──────── Excerpted data ────────

-- ==== Sys2Proof/Laws/PerInstr.lean ====
section
/-! SUPPORT. What is said of every instruction, one lemma for each constructor: it is written in at most two C-words, and a V-word
is no C-word (R50, R51, R62). -/

namespace Sys2Proof.Laws.Words

/-- An instruction is a V-word or is written in C-words, never both, and takes at most two C-words. -/
def Statement (i : Instr) : Prop := (vParts i = none ∨ encodeC i = []) ∧ (encodeC i).length ≤ 2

────────

The answer is to be the lines from the one holding "namespace Sys2Proof.Laws.Words" through the end of the data above, transcribed character for character, both ends included.

namespace Sys2Proof.Laws.Words

/-- An instruction is a V-word or is written in C-words, never both, and takes at most two C-words. -/
def Statement (i : Instr) : Prop := (vParts i = none ∨ encodeC i = []) ∧ (encodeC i).length ≤ 2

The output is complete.